## Exercise objective
Find the word "MemOp" below. Copy each line that has it.

## Source material
-------------------------

/-- NOP, BRA, JAL, JR, ENDL (R320). -/
def kNop (s : State) (x : Slot) : KRes := .regs s x
def kBra (s : State) (x : Slot) (cc t : Nat) : KRes := if x.f.holds cc then .next s x (some (BitVec.ofNat 13 t)) 2 else .regs s x
def kJal (s : State) (x : Slot) (p : Fin 8) (t : Nat) : KRes :=
  .next s { x with p := vset x.p p ((x.pc + 1).setWidth 16) } (some (BitVec.ofNat 13 t)) 2
def kJr (s : State) (x : Slot) (p : Fin 8) : KRes := .next s x (some ((vget x.p p).setWidth 13)) 2
def kEndl (s : State) (x : Slot) : KRes := .regs s { x with loops := x.loops.tail }
/-- A count operand (R328, R330): bits 15-0 of Dn. -/
def Slot.count (x : Slot) : KCount → Nat
  | .imm n => n
  | .reg d => (vget x.d d).toNat % 65536
/-- DO (R328). -/
def kDo (s : State) (x : Slot) (c : KCount) (len : Nat) : KRes :=
  let last := x.pc + BitVec.ofNat 13 len
  if x.count c = 0 then .next s x (some (last + 1)) 2
  else if 4 ≤ x.loops.length then .fault 5
  else .next s { x with loops := ⟨x.pc + 1, last, x.count c⟩ :: x.loops } none 2
/-- MOV, LDI, LDP, LDN (R321, R325). -/
def kMov (s : State) (x : Slot) (dst src : KReg) : KRes := .regs s (x.mov dst src)
def kLdi (s : State) (x : Slot) (d : Fin 8) (mode i : Nat) : KRes :=
  let v : DWord := if mode = 0 then (BitVec.ofNat 16 i).signExtend 24 else if mode = 1 then BitVec.ofNat 24 (i * 256)
    else (vget x.d d).extractLsb' 8 16 ++ BitVec.ofNat 8 i
  .regs s (x.setD d v)
def kLdp (s : State) (x : Slot) (p : Fin 8) (i : Nat) : KRes := .regs s { x with p := vset x.p p (BitVec.ofNat 16 i) }
def kLdn (s : State) (x : Slot) (n : Fin 8) (i : Nat) : KRes := .regs s { x with n := vset x.n n (BitVec.ofNat 16 i) }
/-- LD, ST, LDXY, STA, MODP (R313, R316, R321). -/
def kLd (s : State) (c : Fin 3) (x : Slot) (d : Fin 8) (m : MemOp) : KRes := .regs s ((x.setD d ((s.coreOf c).load x m)).modPtr m.ptr)
def kSt (s : State) (c : Fin 3) (x : Slot) (d : Fin 8) (m : MemOp) : KRes := .regs (s.setCore c ((s.coreOf c).store x m (vget x.d d))) (x.modPtr m.ptr)
def kLdxy (s : State) (c : Fin 3) (x : Slot) (l : Loads) : KRes := .regs s ((s.coreOf c).loads x l)
def kSta (s : State) (c : Fin 3) (x : Slot) (a : Fin 4) (m : MemOp) : KRes :=
  let y := roundLimit (vget x.a a)
  .regs (s.setCore c ((s.coreOf c).store x m y.1)) ({ x with f := { x.f with v := y.2 } }.modPtr m.ptr)
def kModp (s : State) (x : Slot) (q : PtrOp) : KRes := .regs s (x.modPtr q)
/-- The port an operand names, and the register set after its modification (R321). -/
def Slot.port (x : Slot) : PortOp → Nat × Slot
  | .num p => (p % 1024, x)
  | .ptr q => ((vget x.p q.p).toNat % 1024, x.modPtr q)
/-- IN (R303, R326): a device port is answered later. -/
def kIn (s : State) (c : Fin 3) (x : Slot) (d : Fin 8) (p : PortOp) : KRes :=
  let y := x.port p
  if devicePort y.1 then .wait (s.modCore c fun k => { k with wait := some ⟨s.ticks, false⟩ })
  else let r := s.portRead c y.1; .next r.2 (y.2.setD d r.1) none 3
/-- OUT (R303, R326): it waits only while the posted buffer is full. -/
def kOut (s : State) (c : Fin 3) (x : Slot) (d : Fin 8) (p : PortOp) : KRes :=
  let y := x.port p
  match s.portWrite c y.1 (vget x.d d) with
  | .done t =>
    let waited := match (s.coreOf c).wait with | some w => s.ticks - w.since | none => 0
    .next (t.modCore c fun k => { k with wait := none }) y.2 none (1 + waited)
  | .full => .wait (s.modCore c fun k => { k with wait := some (k.wait.getD ⟨s.ticks, true⟩) })
/-- A D-register operation (R318, R322): the result and the flags. -/
def dopValue (o : DOp) (f : KFlags) (a b : DWord) : DWord × KFlags :=
  let ov (x : Int) : Bool := !fitsD x
  match o with
  | .add => let r := a + b; (r, f.nzvc r (ov (a.toInt + b.toInt)) (decide (16777216 ≤ a.toNat + b.toNat)))
  | .sub => let r := a - b; (r, f.nzvc r (ov (a.toInt - b.toInt)) (decide (a.toNat < b.toNat)))
  | .adds => let r := satD (a.toInt + b.toInt); (r, f.nzvc r (ov (a.toInt + b.toInt)) (decide (16777216 ≤ a.toNat + b.toNat)))
  | .subs => let r := satD (a.toInt - b.toInt); (r, f.nzvc r (ov (a.toInt - b.toInt)) (decide (a.toNat < b.toNat)))
  | .cmp => let r := a - b; (a, f.nzvc r (ov (a.toInt - b.toInt)) (decide (a.toNat < b.toNat)))
  | .and => let r := a &&& b; (r, f.nzv r false)
  | .or => let r := a ||| b; (r, f.nzv r false)
  | .xor => let r := a ^^^ b; (r, f.nzv r false)
  | .not => let r := ~~~a; (r, f.nzv r false)
  | .abs => let r := satD (absI a.toInt); (r, f.nzv r (a = dMin))
  | .neg => let r := satD (-a.toInt); (r, f.nzv r (a = dMin))
def kDop (s : State) (x : Slot) (o : DOp) (dd da db : Fin 8) : KRes :=
  let r := dopValue o x.f (vget x.d da) (vget x.d db)
  let y := { x with f := r.2 }
  .regs s (if o = .cmp then y else y.setD dd r.1)
/-- A shift (R318, R322). -/
def shiftValue (o : ShOp) (f : KFlags) (a : DWord) (k : Nat) : DWord × KFlags :=
  match o with
  | .asl => let r := a <<< k; (r, f.nzvc r (decide (r.toInt ≠ a.toInt * 2 ^ k)) (decide (0 < k) && a.getLsbD (24 - k)))
  | .asr => let r := a.sshiftRight k; (r, f.nzvc r false (decide (0 < k) && a.getLsbD (k - 1)))
  | .lsr => let r := a >>> k; (r, f.nzvc r false (decide (0 < k) && a.getLsbD (k - 1)))
def kShift (s : State) (x : Slot) (o : ShOp) (dd da : Fin 8) (k : Nat) : KRes :=
  let r := shiftValue o x.f (vget x.d da) k
  .regs s ({ x with f := r.2 }.setD dd r.1)
/-- The arithmetic of a multiply (R311, R312, R323). -/
def mulValue (o : MulOp) (f : KFlags) (acc : KAcc) (a b : DWord) : KAcc × KFlags :=
  let p := product a b
  match o with
  | .mpy => let r := BitVec.ofInt 56 p.1; (r, f.accum r p.2 false)
  | .mac => let r := guardFit f.sat (acc.toInt + p.1); (r.1, f.accum r.1 (r.2 || p.2) r.2)
  | .msu => let r := guardFit f.sat (acc.toInt - p.1); (r.1, f.accum r.1 (r.2 || p.2) r.2)
def kMul (s : State) (c : Fin 3) (x : Slot) (o : MulOp) (a : Fin 4) (da db : Fin 8) (l : Option Loads) : KRes :=
  let r := mulValue o x.f (vget x.a a) (vget x.d da) (vget x.d db)
  let y := match l with | some l => (s.coreOf c).loads x l | none => x
  .regs s ({ y with f := r.2 }.setA a r.1)
/-- One step of DIV (R333). -/
def divStep (a : KAcc) (d : DWord) : KAcc :=
  let dbl := a <<< 1
  let gh := dbl.extractLsb' 24 32
  let e := d.signExtend 32
  let gh := if a.msb then gh + e else gh - e
  let r : KAcc := gh ++ accL dbl
  if r.msb then r else r ||| 1
/-- The accumulator operations (R312, R318, R324). -/
def accValue (o : AOp) (f : KFlags) (a b : KAcc) (d : DWord) (k : Nat) : KAcc × KFlags :=
  let g (x : Int) : KAcc × KFlags := let r := guardFit f.sat x; (r.1, f.accum r.1 r.2 r.2)
  match o with
  | .clra => (0, f.accum 0 false false)
  | .adda => g (a.toInt + b.toInt)
  | .suba => g (a.toInt - b.toInt)
  | .addd => g (a.toInt + d.toInt * 16777216)
  | .nega => g (-a.toInt)
  | .absa => g (absI a.toInt)
  | .asla => g (a.toInt * 2 ^ k)
  | .asra => let r := a.sshiftRight k; (r, f.accum r false false)
  | .tsta => (a, f.accum a false false)
  | .div => let r := divStep a d; (r, { f with c := r.getLsbD 0, n := r.msb })
def kAcc (s : State) (x : Slot) (o : AOp) (a ab : Fin 4) (ds : Fin 8) (k : Nat) : KRes :=
  let r := accValue o x.f (vget x.a a) (vget x.a ab) (vget x.d ds) k
  .regs s ({ x with f := r.2 }.setA a r.1)

/-- What an instruction other than REP does. -/
def kEffect (s : State) (c : Fin 3) (x : Slot) : KInstr → KRes
  | .end_ => .ended s x
  | .nop => kNop s x
  | .endl => kEndl s x
  | .bra cc t => kBra s x cc t
  | .jal p t => kJal s x p t
  | .jr p => kJr s x p
  | .do_ n len => kDo s x n len
  | .rep _ => .fault 3
  | .mov d r => kMov s x d r
  | .ldi d m i => kLdi s x d m i
  | .ldp p i => kLdp s x p i
  | .ldn n i => kLdn s x n i
  | .ld d m => kLd s c x d m
  | .st d m => kSt s c x d m
  | .ldxy l => kLdxy s c x l
  | .sta a m => kSta s c x a m
  | .in_ d p => kIn s c x d p
  | .out d p => kOut s c x d p
  | .modp q => kModp s x q
  | .dop o dd da db => kDop s x o dd da db
  | .shift o dd da k => kShift s x o dd da k
  | .mul o a da db l => kMul s c x o a da db l
  | .acc o a ab ds k => kAcc s x o a ab ds k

-------------------------

## Answer space
def kLd (s : State) (c : Fin 3) (x : Slot) (d : Fin 8) (m : MemOp) : KRes := .regs s ((x.setD d ((s.coreOf c).load x m)).modPtr m.ptr)
def kSt (s : State) (c : Fin 3) (x : Slot) (d : Fin 8) (m : MemOp) : KRes := .regs (s.setCore c ((s.coreOf c).store x m (vget x.d d))) (x.modPtr m.ptr)
def kSta (s : State) (c : Fin 3) (x : Slot) (a : Fin 4) (m : MemOp) : KRes :=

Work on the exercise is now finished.